# 2 questions on 1911's--NEW



## MIR (Feb 27, 2009)

I am new here and new to 1911's---

Well I currently have a Springfield MilSpec (given to me) I am VERY comfortable with it, and it shoots 3" groups out to 25 yards and thats with Winchester white box 230g. ammo which is what I practice with nearly all the time. I usually try for the "hand sized group" and can do that about 98% of the time out to that rangeand near 100% as you move it closer. I guess that is plenty good enough for self defense. I have about 5000 rounds through it, NOT ONE failure or jam--100% reliable so far. Its my home defense weapon -----but is it really worth upgrading to a higher end .45 like a SIG,HK or the like to get the SA/DA feature and 2 extra shots? 
How does the 1911 hold up to harsh enviroments compared to the newer 45 designs like (sand,dirt,mud,etc) not that I will be taking it to a place like that---just curious really. My guess would be probably good since the military adopted them for nearly 80 something years.


----------



## gmaske (Jan 7, 2008)

Well the military version was designed loose so that it would function under pretty harsh conditions. The more you tighten them up the more they are prone to start acting up. You already have what a good number of people believe is the best combat pistol ever made so why look at anything else? Now if you feel the NEED to expand your family a bit then check out some of the other stuff. If you study how the 1911 works you will begin to realise that the thing is a perfect marriage of function and art and the guy that designed the thing was a genius.


----------



## jwhisler (Oct 1, 2008)

I have a simple opinion on the subject... If it ain't broke..don't fix it. If you are happy with and it works for why go to something else


----------



## DevilsJohnson (Oct 21, 2007)

gmaske said:


> Well the military version was designed loose so that it would function under pretty harsh conditions. The more you tighten them up the more they are prone to start acting up. You already have what a good number of people believe is the best combat pistol ever made so why look at anything else? Now if you feel the NEED to expand your family a bit then check out some of the other stuff. If you study how the 1911 works you will begin to realise that the thing is a perfect marriage of function and art and the guy that designed the thing was a genius.

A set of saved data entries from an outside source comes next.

/-- 20_memory.md R49, R54: a host that issues any list of words and takes every response gets one response
for each, in order; command `k` reads the slots that commands `0 .. k-1` left and nothing else, and leaves
the slots command `k + 1` reads. The host's list of moves and the record of the responses it took are the
model's choices (log entries 3 and 5). -/
def Obligations.ResponsesComeInCommandOrder : Prop :=
  ∀ (cws : List Word) (s : State), s.inFlight = none → s.rbuf = none → s.host = issueAll cws →
    ∃ (t : State) (rs : List Word) (bank : Nat → List Slot),
      stepN (3 * cws.length) s = .next t ∧ t.runEnded ∧ t.taken = s.taken ++ rs ∧
      rs.length = cws.length ∧ t.accepted = s.accepted + cws.length ∧
      bank 0 = s.slots ∧ bank cws.length = t.slots ∧
      ∀ k cw, cws[k]? = some cw → ∃ r u, rs[k]? = some r ∧
        executeWord cw { s with slots := bank k } = .next u ∧ u.slots = bank (k + 1) ∧ u.rbuf = some r

/-- 46_export.md R170, R171: ToArray, run by the host, returns bit `i` of the slot as element `i`, for every
index below the length; it is one LEN and one GET for each index, none of which fails, and changes no slot.
The host's list of moves, the record of the responses it took and how a host program runs are the model's
choices (log entries 3, 5 and 6). -/
def Obligations.ToArrayReturnsEveryBit : Prop :=
  ∀ (s : State) (sa : SlotNo) (v : Slot) (n : Nat), s.rbuf = none → s.inFlight = none →
    s.slotAt sa = some v → v.len.toNat < n →
    ∃ t rs, runHost (toArrayProgram sa s.taken.length) n s = .next t ∧ t.taken = s.taken ++ rs ∧
      toArrayElements rs = (List.range v.len.toNat).map (fun i => boolField (bitAt v.st i)) ∧
      rs.length = v.len.toNat + 1 ∧ (∀ r ∈ rs, respStatus r = 0) ∧ t.slots = s.slots ∧ t.runEnded

/-! ### Encoding -/

/-- 30_encoding.md R60, R61, R64, R66: decoding the word of a command gives the command back, for every
command, every operand and every number of slots. -/
def Obligations.DecodeOfEncodeIsTheCommand : Prop :=
  ∀ (n : Nat) (i : Instr), i.wellFormed n = true → decode n (encode i) = .ok i

/-- 30_encoding.md R64, R66 (decision D7, "keeps every legal word unique"): a word that decodes is the word
of the command it decodes to, and that command names only slots of the bank. -/
def Obligations.EncodeOfDecodeIsTheWord : Prop :=
  ∀ (n : Nat) (cw : Word) (i : Instr), decode n cw = .ok i → encode i = cw ∧ i.wellFormed n = true

/-- 30_encoding.md R64: a word spells the command of a row exactly when `cw & mask = match`, `sa < NSLOT`,
and, for EQ, LEQ and LT, `sb < NSLOT`. -/
def Obligations.DecodeAgreesWithMatchAndMask : Prop :=
  ∀ (n : Nat) (cw : Word) (op : Opcode),
    decode n cw = .ok (buildInstr op cw) ↔
      cw &&& op.maskWord = op.matchWord ∧ (cmdSa cw).toNat < n ∧
        (op.usesSb = true → (cmdSb cw).toNat < n)

/-- 30_encoding.md R67, R68, R69, R70: the words that are ILLEGAL, and no others. -/
def Obligations.IllegalWordsAreExactlyThree : Prop :=
  ∀ (n : Nat) (cw : Word),
    (∃ e, decode n cw = .error e) ↔
      (cmdOp cw = 0x0 ∨ 0xC ≤ (cmdOp cw).toNat) ∨
      (∃ op, opcodeOf (cmdOp cw) = some op ∧
        (cmdRsv cw ≠ 0 ∨ (op.usesSb = false ∧ cmdSb cw ≠ 0) ∨ (op.usesA = false ∧ cmdA cw ≠ 0) ∨
          (op.usesB = false ∧ cmdB cw ≠ 0))) ∨
      (∃ op, opcodeOf (cmdOp cw) = some op ∧
        (n ≤ (cmdSa cw).toNat ∨ (op.usesSb = true ∧ n ≤ (cmdSb cw).toNat)))

/-- Words written out from the examples of 40_construction.md to 45_comparison.md decode to the commands
they stand for. -/
def Obligations.WrittenWordsDecode : Prop :=
  decode 2 0x1000000041000000#64 = .ok (.new 0 65) ∧
    decode 2 0x3000000008000000#64 = .ok (.get 0 8) ∧
    decode 2 0x4000000003000005#64 = .ok (.put 0 3 5) ∧
    decode 2 0x500000000500001A#64 = .ok (.set 0 5 26) ∧
    decode 2 0x8000000000000000#64 = .ok (.count 0) ∧
    decode 2 0xA100000000000000#64 = .ok (.leq 1 0)

/-- 30_encoding.md R69 for a command as syntax: one that names a slot outside the bank answers
ILLEGAL_COMMAND and changes nothing. The decoder gives no such command (log entry 7). -/
def Obligations.CommandOutsideTheBankIsIllegal : Prop :=
  ∀ (i : Instr) (s : State), i.wellFormed s.nslot = false →
    exec i s = .next { s with rbuf := some 0x3000000000000000#64, inFlight := none }

/-- 30_encoding.md R62, R63: the response to any word, whether it decodes or not, and to any command, has the
reserved bits 0, a status of 0 to 3, P 0 unless the status is OUT_OF_RANGE, and R 0 on INVALID_RANGE and
ILLEGAL_COMMAND. The status is ILLEGAL_COMMAND exactly for the words that spell no command. On OUT_OF_RANGE, P
is the offending index, the first of the command's indices not below the length, and R is that length. What R
holds on OK is said by each command's own statement. (A term that no word decodes to: log entry 7.) -/
def Obligations.EveryResponseWordIsLegal : Prop :=
  (∀ (cw : Word) (s t : State), executeWord cw s = .next t →
      ∃ w, t.rbuf = some w ∧ LegalResponse w ∧
        (respStatus w = 3 ↔ ∃ e, decode s.nslot cw = .error e) ∧
        ∀ i, decode s.nslot cw = .ok i → exec i s = .next t) ∧
    ∀ (i : Instr) (s t : State), exec i s = .next t →
      ∃ w, t.rbuf = some w ∧ LegalResponse w ∧
        (respStatus w = 1 → ∃ sa v, slotsNamed i = [sa] ∧ s.slotAt sa = some v ∧ respR w = v.len ∧
          (indexOperands i).find? (fun k => decide (v.len.toNat ≤ k.toNat)) = some (respP w))

/-- 30_encoding.md R62, R63 over the whole machine: reset leaves no response, and if the response in `rbuf`,
if there is one, is legal, so is the one in `rbuf` after any step, whatever the word in flight and whatever
the host does. -/
def Obligations.EveryStepKeepsResponsesLegal : Prop :=
  (∀ n, (State.resetOf n).rbuf = none) ∧
    ∀ s t : State, (∀ w, s.rbuf = some w → LegalResponse w) → step s = .next t →
      ∀ w, t.rbuf = some w → LegalResponse w

/-- 20_memory.md R42: sent over a byte link least significant part first, a word arrives as it was. -/
def Obligations.SerialisedWordArrives : Prop :=
  ∀ w : Word, deserialise (serialise w) = w ∧
    ∀ j, j < 8 → (serialise w)[j]? = some (w.extractLsb' (8 * j) 8)

/-! ### Storage -/

/-- 20_memory.md R40, R41: bit `i` is bit `i mod 8` of byte `i div 8`, and bit `i mod 64` of word
`i div 64`; byte `j` of word `w` is byte `8w + j` of the slot, byte 0 the least significant. -/
def Obligations.BitsBytesAndWordsAgree : Prop :=
  (∀ (m : Memory) (i : Nat), bitAt m i = ((memRead m (i / 8) >>> (i % 8)) &&& 1 == 1)) ∧
    (∀ (m : Memory) (i : Nat), bitAt m i = (memWord m (i / 64)).getLsbD (i % 64)) ∧
    ∀ (m : Memory) (w j : Nat), j < 8 → (memWord m w).extractLsb' (8 * j) 8 = memRead m (8 * w + j)

/-- 20_memory.md R41: a word's population count is the sum of its bytes' counts, and two words are equal, or
one a bitwise subset of the other, exactly when the same holds byte by byte; so no response shows the byte
order: what COUNT, and on equal lengths EQ, LEQ and LT, answer is computed from the buffers' bytes alone, with
no word formed of them. (A count that R does not hold, only without INV: log entry 8.) -/
def Obligations.WordReadingsAreByteReadings : Prop :=
  (∀ (m : Memory) (w : Nat),
      popcount (memWord m w) = ((List.range 8).map fun j => popcount (memRead m (8 * w + j))).sum) ∧
    (∀ (m m' : Memory) (w : Nat),
      memWord m w = memWord m' w ↔ ∀ j, j < 8 → memRead m (8 * w + j) = memRead m' (8 * w + j)) ∧
    (∀ (m m' : Memory) (w : Nat),
      memWord m w &&& ~~~memWord m' w = 0 ↔
        ∀ j, j < 8 → memRead m (8 * w + j) &&& ~~~memRead m' (8 * w + j) = 0) ∧
    (∀ (s : State) (sa : SlotNo) (v : Slot), s.slotAt sa = some v →
      exec (.count sa) s = .next (s.answered (responseWord .ok 0 (BitVec.ofNat 24
        ((List.range (nbytes v.len.toNat)).map fun k => popcount (memRead v.st k)).sum)))) ∧
    ∀ (s : State) (sa sb : SlotNo) (a b : Slot) (equal subset : Bool), s.slotAt sa = some a →
      s.slotAt sb = some b → a.len = b.len →
      (equal = true ↔ ∀ k, k < nbytes a.len.toNat → memRead a.st k = memRead b.st k) →
      (subset = true ↔ ∀ k, k < nbytes a.len.toNat → memRead a.st k &&& ~~~memRead b.st k = 0) →
      exec (.eq sa sb) s = .next (s.answered (responseWord .ok 0 (boolField equal))) ∧
      exec (.leq sa sb) s = .next (s.answered (responseWord .ok 0 (boolField subset))) ∧
      exec (.lt sa sb) s = .next (s.answered (responseWord .ok 0 (boolField (subset && !equal))))
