/-- RangeApply on a valid range of a sound slot, then COUNT: the number of 1 bits of the rewritten range and of
what is around it. -/
theorem count_after_rangeApply (op : RangeOp) {s : State} {sa : SlotNo} {v : Slot} {low high : Field24}
    (hv : s.slotAt sa = some v) (hs : v.Sound) (hle : low.toNat ≤ high.toNat) (hlen : high.toNat < v.len.toNat) :
    ∃ t w, rangeApply op sa low high s = .next t ∧
      t.slotAt sa = some { v with st := rangeMem op v.st low.toNat high.toNat } ∧
      exec (.count sa) t = .next (t.answered w) ∧
      (respR w).toNat = (List.range v.len.toNat).countP fun j =>
        if low.toNat ≤ j ∧ j ≤ high.toNat then op.applyBit (bitAt v.st j) else bitAt v.st j := by
  have hslot := setSlot_slotAt_same { v with st := rangeMem op v.st low.toNat high.toNat } (slotAt_lt hv)
  have hbits := (rangeMem_spec op hs.canonical hle (field24_lt_capBits high)).2
  obtain ⟨w, hcount, hw⟩ := exec_count_padded ((answered_slotAt _ (responseWord .ok 0 0) sa).trans hslot)
    (sound_rangeMem op hs hle hlen).padded
  exact ⟨_, w, rangeApply_valid op hv hle hlen, hslot, hcount,
    hw.trans (congrArg (List.countP · (List.range v.len.toNat)) (funext hbits))⟩

/-- The numbers from `low` to `high`, both included. -/
theorem countP_range_between {low high n : Nat} (hle : low ≤ high) (hn : high < n) :
    (List.range n).countP (fun j => decide (low ≤ j ∧ j ≤ high)) = high - low + 1 := by
  have hbelow : (List.range low).countP (fun j => decide (low ≤ j ∧ j ≤ high)) = 0 :=
    List.countP_eq_zero.2 fun j hj => by
      have hj := List.mem_range.1 hj
      rw [decide_eq_true_eq]
      omega
  have hinside : (List.range (high - low + 1)).countP ((fun j => decide (low ≤ j ∧ j ≤ high)) ∘ (low + ·)) =
      (List.range (high - low + 1)).length :=
    List.countP_eq_length.2 fun j hj => by
      have hj := List.mem_range.1 hj
      rw [Function.comp_apply, decide_eq_true_eq]
      omega
  rw [countP_range_padding (n := low + (high - low + 1)) (by omega) fun j _ _ => decide_eq_false (by omega),
    List.range_add, List.countP_append, List.countP_map, hbelow, hinside, List.length_range, Nat.zero_add]

/-- Flipping every bit leaves as many 1 bits as there were 0 bits. -/
theorem countP_range_flip (p : Nat → Bool) (n : Nat) :
    (List.range n).countP (fun j => !p j) = n - (List.range n).countP p := by
  have hsplit := List.length_eq_countP_add_countP p (l := List.range n)
  simp only [List.length_range, Bool.not_eq_true, Bool.decide_eq_false] at hsplit
  omega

+1 I couldn't have said it any better.

I've had all kinds of pistols over the years and my first Mil Spec Springer is still my favorite. Yeah I've made a few improvements to it over the hears but it's always been rock solid. I have no idea how many rounds now but it's way up there.

The Mil Spec is a little sloppier than the high end target models but it will get the job done. As to capacity. 9 rounds is plenty f ammo.And if you can put it where you need to it's not like you need more than a couple rounds.


----------



## BigSkiff (Mar 6, 2009)

gmaske said:


> Well the military version was designed loose so that it would function under pretty harsh conditions. The more you tighten them up the more they are prone to start acting up. You already have what a good number of people believe is the best combat pistol ever made so why look at anything else? Now if you feel the NEED to expand your family a bit then check out some of the other stuff. If you study how the 1911 works you will begin to realise that the thing is a perfect marriage of function and art and the guy that designed the thing was a genius.


+1 on that! The 1911 is my favorite pistol.


----------